Exploiting the CT-MARL strategies developed within the project can automatically embed the agents with exploration capabilities to deal with unknown environments and to deal with the situation when the assumption of flocking is removed. The use of control-tutored strategies will render the learning times compatible with those suitable for real-world situations where agents will have to learn how to cooperate to solve the problem within a limited amount of time.
Given the time scale of the project, we plan to validate the results of the project through a combination of simulations and scale experiments. In particular, will study a variety of realistic emergency scenarios using simulations. We will develop environments for simulations and also visualization using tools like Unity. These simulations will be data-driven involving experts from civil protection and emergency services with whom we have ongoing collaborations within the scope of the Modelling and Engineering Risk and Complexity program of the Scuola Superiore Meridionale in Naples. In particular, we will consider scenarios where there are constraints given by the nature of the disaster (e.g., volcanic eruptions, earthquakes, and flooding), the morphology of the territory and the availability of rescuing agents. We believe that the results of the experiments will provide a powerful proof-of-concepts for these technologies and demonstrate their general applicability for future potential adoption and deployments, not only for SAR.

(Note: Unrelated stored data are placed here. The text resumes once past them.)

/-- The word of a lane operation reads back, and none of its checks speaks. -/
theorem decode_encode_lane {i : Instr} {w : Nat} (hwf : i.wf = true) (he : encode i = some (.lane, w)) :
    w < 2 ^ 64 ∧ decodeSlot .lane w = .ok i := by
  cases i with
  | pwalk | prst | ptag | pstamp | pflush =>
    replace he := (Prod.mk.inj (Option.some.inj he)).2
    simp only [↓lnWord_zero_iff, ↓lnWord_level_iff, ↓lnWord_tag_iff, Nat.reduceLT] at he
    obtain ⟨hlt, hop, hf⟩ := he
    apply decodeSlot_of_read hlt
    · unfold readSlot decodeLane; rw [hop]; rfl
    · simp [-Fin.ofNat_eq_cast, -Nat.reducePow, finAt_eq_iff 8 3 rfl, bvAt_eq_iff, regAt_eq_iff, hf]
    · simp [firstBad_cons, firstBad_nil, zeroField_eq_none, badField_eq_none, hf]
  | pbind | lmov | pstat =>
    replace he := (Prod.mk.inj (Option.some.inj he)).2
    simp only [↓lnWord_bind_iff, ↓lnWord_zero_iff, ↓lnWord_sel_iff, Nat.reduceLT] at he
    obtain ⟨hlt, hop, hf⟩ := he
    apply decodeSlot_of_read hlt
    · unfold readSlot decodeLane; rw [hop]; rfl
    · simp [-Fin.ofNat_eq_cast, -Nat.reducePow, finAt_eq_iff 8 3 rfl, laneAt_eq_iff, bitAt_eq_iff, regAt_eq_iff, hf]
    · simp only [Instr.wf, Bool.and_eq_true, Bool.or_eq_true, decide_eq_true_eq, bne_iff_ne, beq_iff_eq, ne_eq,
        Fin.ext_iff] at hwf
      simp [firstBad_cons, firstBad_nil, zeroField_eq_none, badField_eq_none, hf]
      omega
  | _ => cases he

/-- An operation that the lane slot decodes to is well formed and has the slot as its word. -/
theorem encode_decodeLane {d : Decoded} {w : Nat} (hw : w < 2 ^ 64) (h : decodeLane w = some d) (hn : d.instr ≠ .nop)
    (hs : firstBad d.chk = none) : d.instr.wf = true ∧ encode d.instr = some (.lane, w) := by
  unfold decodeLane at h
  split at h
  case h_1 => cases h; exact absurd rfl hn
  case h_10 => cases h
  all_goals
    rename_i hop
    obtain rfl := Option.some.inj h
    clear h hn
    simp only [firstBad_cons, zeroField_eq_none, badField_eq_none, firstBad_nil, and_true, decide_eq_false_iff_not, Nat.not_le,
      Bool.or_eq_false_iff, beq_eq_false_iff_ne] at hs
    refine (?_ : _ ∧ _).imp_right fun hv => congrArg (fun v => some (SlotClass.lane, v)) hv
  case h_2 | h_7 =>
    constructor
    · simp only [Instr.wf, Bool.and_eq_true, decide_eq_true_eq, bne_iff_ne, ne_eq, Fin.ext_iff, laneAt_num, finAt_val 8 3 rfl]
      omega
    · simp only [↓lnWord_bind_iff, ↓lnWord_zero_iff, Nat.reduceLT, hw, hop,
        hs, laneAt_num, laneAt_ccw, regAt_val, bitAt_toNat, finAt_val 8 3 rfl, Fin.val_zero,
        and_self]
  case h_8 =>
    simp only [Bool.and_eq_false_iff, decide_eq_false_iff_not, zeroField_eq_none, ite_eq_right_iff] at hs
    constructor
    · simp only [Instr.wf, Bool.and_eq_true, Bool.or_eq_true, decide_eq_true_eq, beq_iff_eq, Fin.ext_iff, finAt_val 8 3 rfl,
        Fin.val_zero]
      rw [fin_val_of_lt (by omega)]
      omega
    · simp only [↓lnWord_sel_iff, Nat.reduceLT, hw, hop, hs, regAt_val, finAt_val 8 3 rfl, fin_val_of_lt, Fin.val_zero,
        Bool.toNat_false, and_self]
  all_goals
    refine ⟨rfl, ?_⟩
    simp only [↓lnWord_zero_iff, ↓lnWord_level_iff, ↓lnWord_tag_iff, Nat.reduceLT, hw, hop,
      hs, regAt_val, finAt_val 8 3 rfl, bvAt_toNat, Fin.val_zero,
      Bool.toNat_false, and_self]

end Sys2Proof
end

section
/-! PROOF. The eng slot's words and their decoding, each the other's inverse (R72). -/

namespace Sys2Proof

/-- The shared fields of an engine slot. -/
theorem ectlOf_eq_iff {w : Nat} {e : ECtl} : ectlOf w = e ↔ fld w 48 8 = e.wsem.val ∧ fld w 43 5 = e.wx.val ∧
    fld w 35 8 = e.ssem.val ∧ fld w 31 4 = e.sinc.val ∧ fld w 26 5 = e.xa.val ∧ fld w 25 1 = e.q.toNat := by
  obtain ⟨ws, wx, ss, si, xa, q⟩ := e
  rw [ectlOf, ECtl.mk.injEq, finAt_eq_iff 256 8 rfl, finAt_eq_iff 256 8 rfl, finAt_eq_iff 16 4 rfl, regAt_eq_iff, regAt_eq_iff]
  exact and_congr_right' (and_congr_right' (and_congr_right' (and_congr_right' (and_congr_right' bitAt_eq_iff))))

/-- The checks of the shared fields are those of a well-formed operation (R72). -/
theorem ecChk_silent {w : Nat} : firstBad (ecChk w) = none ↔ (ectlOf w).ok = true := by
  obtain ⟨hws, hwx, hss, hsi, hxa, -⟩ := ectlOf_eq_iff.1 (rfl : ectlOf w = ectlOf w)
  simp only [ecChk, firstBad_cons, firstBad_nil, and_true, badField_eq_none, decide_eq_false_iff_not, ite_eq_right_iff,
    zeroField_eq_none, ECtl.ok, Bool.and_eq_true, Bool.or_eq_true, decide_eq_true_eq, bne_iff_ne, beq_iff_eq, ne_eq,
      Fin.ext_iff,
    Fin.val_zero, hws, hwx, hss, hsi, hxa]
  omega

theorem ecWord_eq_iff {op k w : Nat} {e : ECtl} (ho : op < 256) (hk : k < 2 ^ 25) : ecWord op e k = w ↔ w < 2 ^ 64 ∧
    fld w 56 8 = op ∧ ectlOf w = e ∧ fld w 0 25 = k := by
  have he := Laws.ectl_lt e
  have hp : ecWord op e k = packed [(k, 25), (e.q.toNat, 1), (e.xa.val, 5), (e.sinc.val, 4), (e.ssem.val, 8), (e.wx.val, 5),
      (e.wsem.val, 8), (op, 8)] := by
    simp only [ecWord, packed]
    omega
  rw [hp, packed_eq_iff (by simp; omega), ectlOf_eq_iff]
  simp only [FieldsAt, packedWidth, Nat.reduceAdd]
  tauto

theorem ecRaw_eq_iff {op k w : Nat} {xa : Reg} (ho : op < 256) (hk : k < 2 ^ 25) : ecRaw op xa k = w ↔ w < 2 ^ 64 ∧
    fld w 56 8 = op ∧ regAt w 26 = xa ∧ (fld w 25 1 = 0 ∧ fld w 31 4 = 0 ∧ fld w 35 8 = 0 ∧ fld w 43 5 = 0 ∧ fld w 48 8 = 0) ∧
      fld w 0 25 = k := by
  have hp : ecRaw op xa k = packed [(k, 25), (0, 1), (xa.val, 5), (0, 4), (0, 8), (0, 5), (0, 8), (op, 8)] := by
    simp only [ecRaw, packed]
    omega
  rw [hp, packed_eq_iff (by simp; omega), regAt_eq_iff]
  simp only [FieldsAt, packedWidth, Nat.reduceAdd]
  tauto

/-! The fields of an engine slot below the shared ones, layout by layout. -/

theorem atomOp_code_lt (o : AtomOp) : o.code < 9 := by cases o <;> decide

theorem atomKind_code_lt (k : AtomKind) : k.code < 3 := by cases k <;> decide

section
variable {op w : Nat} (ho : op < 256) {e : ECtl} {xa : Reg} {a b c d f g : Bool}
include ho

theorem ecWord_packed_iff {k : Nat} (l : List (Nat × Nat)) (hk : k = packed l) (hn : packedWidth l = 25)
    (hl : ∀ p ∈ l, p.1 < 2 ^ p.2) : ecWord op e k = w ↔ w < 2 ^ 64 ∧ fld w 56 8 = op ∧ ectlOf w = e ∧ FieldsAt w 0 l := by
  rw [ecWord_eq_iff ho (by rw [hk, ← hn]; exact packed_lt hl), ← fld_packed_iff hl, hn, hk]

theorem ecRaw_packed_iff {k : Nat} (l : List (Nat × Nat)) (hk : k = packed l) (hn : packedWidth l = 25)
    (hl : ∀ p ∈ l, p.1 < 2 ^ p.2) : ecRaw op xa k = w ↔ w < 2 ^ 64 ∧ fld w 56 8 = op ∧ regAt w 26 = xa ∧
    (fld w 25 1 = 0 ∧ fld w 31 4 = 0 ∧ fld w 35 8 = 0 ∧ fld w 43 5 = 0 ∧ fld w 48 8 = 0) ∧ FieldsAt w 0 l := by
  rw [ecRaw_eq_iff ho (by rw [hk, ← hn]; exact packed_lt hl), ← fld_packed_iff hl, hn, hk]

theorem ecWord_zero_iff : ecWord op e 0 = w ↔ w < 2 ^ 64 ∧ fld w 56 8 = op ∧ ectlOf w = e ∧
    fld w 0 25 = 0 := by
  rw [ecWord_packed_iff ho [(0, 25)] (by simp only [packed]; omega) rfl (by simp)]
  simp [-Fin.ofNat_eq_cast, -Nat.reducePow, FieldsAt]

theorem ecWord_bit_iff : ecWord op e a.toNat = w ↔ w < 2 ^ 64 ∧ fld w 56 8 = op ∧ ectlOf w = e ∧
    bitAt w 0 = a ∧ fld w 1 24 = 0 := by
  have ha := Laws.bool_nat_lt a
  rw [ecWord_packed_iff ho [(a.toNat, 1), (0, 24)] (by simp only [packed]; omega) rfl (by simp; omega)]
  simp [-Fin.ofNat_eq_cast, -Nat.reducePow, FieldsAt, bitAt_eq_iff]

theorem ecWord_bits_iff : ecWord op e (a.toNat + b.toNat * 2) = w ↔ w < 2 ^ 64 ∧ fld w 56 8 = op ∧ ectlOf w = e ∧
    bitAt w 0 = a ∧ bitAt w 1 = b ∧ fld w 2 23 = 0 := by
  have ha := Laws.bool_nat_lt a
  have hb := Laws.bool_nat_lt b
  rw [ecWord_packed_iff ho [(a.toNat, 1), (b.toNat, 1), (0, 23)] (by simp only [packed]; omega) rfl (by simp; omega)]
  simp [-Fin.ofNat_eq_cast, -Nat.reducePow, FieldsAt, bitAt_eq_iff]

theorem ecWord_slot_iff {n : Fin 4} : ecWord op e n.val = w ↔ w < 2 ^ 64 ∧ fld w 56 8 = op ∧ ectlOf w = e ∧
    Fin.ofNat 4 w = n ∧ fld w 2 23 = 0 := by
  rw [ecWord_packed_iff ho [(n.val, 2), (0, 23)] (by simp only [packed]; omega) rfl (by simp)]
  simp [-Fin.ofNat_eq_cast, -Nat.reducePow, FieldsAt, fin_eq_iff 4 2 rfl]

theorem ecWord_entry_bit_iff {n : Fin 16} : ecWord op e (n.val + a.toNat * 2 ^ 4) = w ↔
    w < 2 ^ 64 ∧ fld w 56 8 = op ∧ ectlOf w = e ∧
    Fin.ofNat 16 w = n ∧ bitAt w 4 = a ∧ fld w 5 20 = 0 := by
  have ha := Laws.bool_nat_lt a
  rw [ecWord_packed_iff ho [(n.val, 4), (a.toNat, 1), (0, 20)] (by simp only [packed]; omega) rfl (by simp; omega)]
  simp [-Fin.ofNat_eq_cast, -Nat.reducePow, FieldsAt, fin_eq_iff 16 4 rfl, bitAt_eq_iff]

theorem ecWord_entry_bits_iff {n : Fin 16} : ecWord op e (n.val + a.toNat * 2 ^ 4 + b.toNat * 2 ^ 5) = w ↔
    w < 2 ^ 64 ∧ fld w 56 8 = op ∧ ectlOf w = e ∧
    Fin.ofNat 16 w = n ∧ bitAt w 4 = a ∧ bitAt w 5 = b ∧ fld w 6 19 = 0 := by
  have ha := Laws.bool_nat_lt a
  have hb := Laws.bool_nat_lt b
  rw [ecWord_packed_iff ho [(n.val, 4), (a.toNat, 1), (b.toNat, 1), (0,
    19)] (by simp only [packed]; omega) rfl (by simp; omega)]
  simp [-Fin.ofNat_eq_cast, -Nat.reducePow, FieldsAt, fin_eq_iff 16 4 rfl, bitAt_eq_iff]

theorem ecWord_mxgo_iff {n : Fin 16} {l : Fin 4} : ecWord op e (n.val + a.toNat * 2 ^ 4 + l.val * 2 ^ 5 + b.toNat * 2 ^ 7 +
    c.toNat * 2 ^ 8) = w ↔ w < 2 ^ 64 ∧ fld w 56 8 = op ∧ ectlOf w = e ∧
    Fin.ofNat 16 w = n ∧ bitAt w 4 = a ∧ Fin.ofNat 4 (w / 2 ^ 5) = l ∧ bitAt w 7 = b ∧ bitAt w 8 = c ∧ fld w 9 16 = 0 := by
  have ha := Laws.bool_nat_lt a
  have hb := Laws.bool_nat_lt b
  have hc := Laws.bool_nat_lt c
  rw [ecWord_packed_iff ho [(n.val, 4), (a.toNat, 1), (l.val, 2), (b.toNat, 1), (c.toNat, 1), (0,
    16)] (by simp only [packed]; omega) rfl (by simp; omega)]
  simp [-Fin.ofNat_eq_cast, -Nat.reducePow, FieldsAt, fin_eq_iff 16 4 rfl, finAt_eq_iff 4 2 rfl, bitAt_eq_iff]

theorem ecWord_cvt_iff {x : Fmt} {n : Fin 16} {r : RMode} : ecWord op e (x.code + n.val * 2 ^ 4 + r.code * 2 ^ 8 +
    a.toNat * 2 ^ 11 +
    b.toNat * 2 ^ 12 + c.toNat * 2 ^ 13 + d.toNat * 2 ^ 14 + f.toNat * 2 ^ 15 + g.toNat * 2 ^ 16) = w ↔
      w < 2 ^ 64 ∧ fld w 56 8 = op ∧ ectlOf w = e ∧
    fld w 0 4 = x.code ∧ Fin.ofNat 16 (w / 2 ^ 4) = n ∧ fld w 8 3 = r.code ∧ bitAt w 11 = a ∧ bitAt w 12 = b ∧
    bitAt w 13 = c ∧ bitAt w 14 = d ∧ bitAt w 15 = f ∧ bitAt w 16 = g ∧ fld w 17 8 = 0 := by
  have hx := Laws.fmt_code_lt x
  have hr := Laws.rmode_code_lt r
  have ha := Laws.bool_nat_lt a
  have hb := Laws.bool_nat_lt b
  have hc := Laws.bool_nat_lt c
  have hd := Laws.bool_nat_lt d
  have hf := Laws.bool_nat_lt f
  have hg := Laws.bool_nat_lt g
  rw [ecWord_packed_iff ho [(x.code, 4), (n.val, 4), (r.code, 3), (a.toNat, 1), (b.toNat, 1), (c.toNat, 1), (d.toNat, 1),
    (f.toNat, 1), (g.toNat, 1), (0, 8)] (by simp only [packed]; omega) rfl (by simp; omega)]
  simp [-Fin.ofNat_eq_cast, -Nat.reducePow, FieldsAt, finAt_eq_iff 16 4 rfl, bitAt_eq_iff]

theorem ecWord_qscl_iff {x : Fmt} {n : Fin 8} : ecWord op e (x.code + n.val * 2 ^ 4 + a.toNat * 2 ^ 7) = w ↔
    w < 2 ^ 64 ∧ fld w 56 8 = op ∧ ectlOf w = e ∧
    fld w 0 4 = x.code ∧ Fin.ofNat 8 (w / 2 ^ 4) = n ∧ bitAt w 7 = a ∧ fld w 8 17 = 0 := by
  have hx := Laws.fmt_code_lt x
  have ha := Laws.bool_nat_lt a
  rw [ecWord_packed_iff ho [(x.code, 4), (n.val, 3), (a.toNat, 1), (0, 17)] (by simp only [packed]; omega) rfl (by simp; omega)]
  simp [-Fin.ofNat_eq_cast, -Nat.reducePow, FieldsAt, finAt_eq_iff 8 3 rfl, bitAt_eq_iff]

theorem ecWord_tbev_iff {s : Fin 4} {x y : Fmt} {r : RMode} : ecWord op e (s.val + x.code * 2 ^ 2 + y.code * 2 ^ 6 +
    r.code * 2 ^ 10 + a.toNat * 2 ^ 13 + b.toNat * 2 ^ 14) = w ↔ w < 2 ^ 64 ∧ fld w 56 8 = op ∧ ectlOf w = e ∧
    Fin.ofNat 4 w = s ∧ fld w 2 4 = x.code ∧ fld w 6 4 = y.code ∧ fld w 10 3 = r.code ∧ bitAt w 13 = a ∧
    bitAt w 14 = b ∧ fld w 15 10 = 0 := by
  have hx := Laws.fmt_code_lt x
  have hy := Laws.fmt_code_lt y
  have hr := Laws.rmode_code_lt r
  have ha := Laws.bool_nat_lt a
  have hb := Laws.bool_nat_lt b
  rw [ecWord_packed_iff ho [(s.val, 2), (x.code, 4), (y.code, 4), (r.code, 3), (a.toNat, 1), (b.toNat, 1), (0,
    10)] (by simp only [packed]; omega) rfl (by simp; omega)]
  simp [-Fin.ofNat_eq_cast, -Nat.reducePow, FieldsAt, fin_eq_iff 4 2 rfl, bitAt_eq_iff]

theorem ecWord_fmt_bit_iff {x : Fmt} : ecWord op e (x.code + a.toNat * 2 ^ 4) = w ↔
    w < 2 ^ 64 ∧ fld w 56 8 = op ∧ ectlOf w = e ∧
    fld w 0 4 = x.code ∧ bitAt w 4 = a ∧ fld w 5 20 = 0 := by
  have hx := Laws.fmt_code_lt x
  have ha := Laws.bool_nat_lt a
  rw [ecWord_packed_iff ho [(x.code, 4), (a.toNat, 1), (0, 20)] (by simp only [packed]; omega) rfl (by simp; omega)]
  simp [-Fin.ofNat_eq_cast, -Nat.reducePow, FieldsAt, bitAt_eq_iff]

theorem ecWord_clred_iff {x : Fmt} {r : RMode} : ecWord op e (x.code + r.code * 2 ^ 4 + a.toNat * 2 ^ 7) = w ↔
    w < 2 ^ 64 ∧ fld w 56 8 = op ∧ ectlOf w = e ∧
    fld w 0 4 = x.code ∧ fld w 4 3 = r.code ∧ bitAt w 7 = a ∧ fld w 8 17 = 0 := by
  have hx := Laws.fmt_code_lt x
  have hr := Laws.rmode_code_lt r
  have ha := Laws.bool_nat_lt a
  rw [ecWord_packed_iff ho [(x.code, 4), (r.code, 3), (a.toNat, 1), (0,
    17)] (by simp only [packed]; omega) rfl (by simp; omega)]
  simp [-Fin.ofNat_eq_cast, -Nat.reducePow, FieldsAt, bitAt_eq_iff]

theorem ecWord_atom_iff {o : AtomOp} {k : AtomKind} : ecWord op e (o.code + k.code * 2 ^ 4 + a.toNat * 2 ^ 6) = w ↔
    w < 2 ^ 64 ∧ fld w 56 8 = op ∧ ectlOf w = e ∧
    fld w 0 4 = o.code ∧ fld w 4 2 = k.code ∧ bitAt w 6 = a ∧ fld w 7 18 = 0 := by
  have hop := atomOp_code_lt o
  have hk := atomKind_code_lt k
  have ha := Laws.bool_nat_lt a
  rw [ecWord_packed_iff ho [(o.code, 4), (k.code, 2), (a.toNat, 1), (0,
    18)] (by simp only [packed]; omega) rfl (by simp; omega)]
  simp [-Fin.ofNat_eq_cast, -Nat.reducePow, FieldsAt, bitAt_eq_iff]

theorem ecRaw_entry10_iff {n : Fin 10} : ecRaw op xa n.val = w ↔ w < 2 ^ 64 ∧ fld w 56 8 = op ∧ regAt w 26 = xa ∧
    (fld w 25 1 = 0 ∧ fld w 31 4 = 0 ∧ fld w 35 8 = 0 ∧ fld w 43 5 = 0 ∧ fld w 48 8 = 0) ∧
    fld w 0 4 = n.val ∧ fld w 4 21 = 0 := by
  rw [ecRaw_packed_iff ho [(n.val, 4), (0, 21)] (by simp only [packed]; omega) rfl (by simp; omega)]
  simp [-Fin.ofNat_eq_cast, -Nat.reducePow, FieldsAt]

Also, as a proof-of-principle case study, we plan to deploy our strategy to solve the problem of using a group of autonomous biomimetic robots to search and rescue fish away from an environmental disaster area towards a safe zone. This work will be informed by our previous work on modelling fish behavior in terms of coupled stochastic differential equations parameterized from experimental data (see Zienkiewicz et al. J. Math. Biol. 71(5):1081–1105 2015, Zienkiewicz et al. J. Theor. Biol. 443:39–51 2018) and will be carried out in cooperation with Prof. Maurizio Porfiri and his team at the Dynamical Systems Laboratory of New York University, where scale tests and experiments with their robotic fish will also be conducted; see De Lellis et al. IEEE T. Robot. 36(1):28–41 2020 for some of our preliminary experimental results.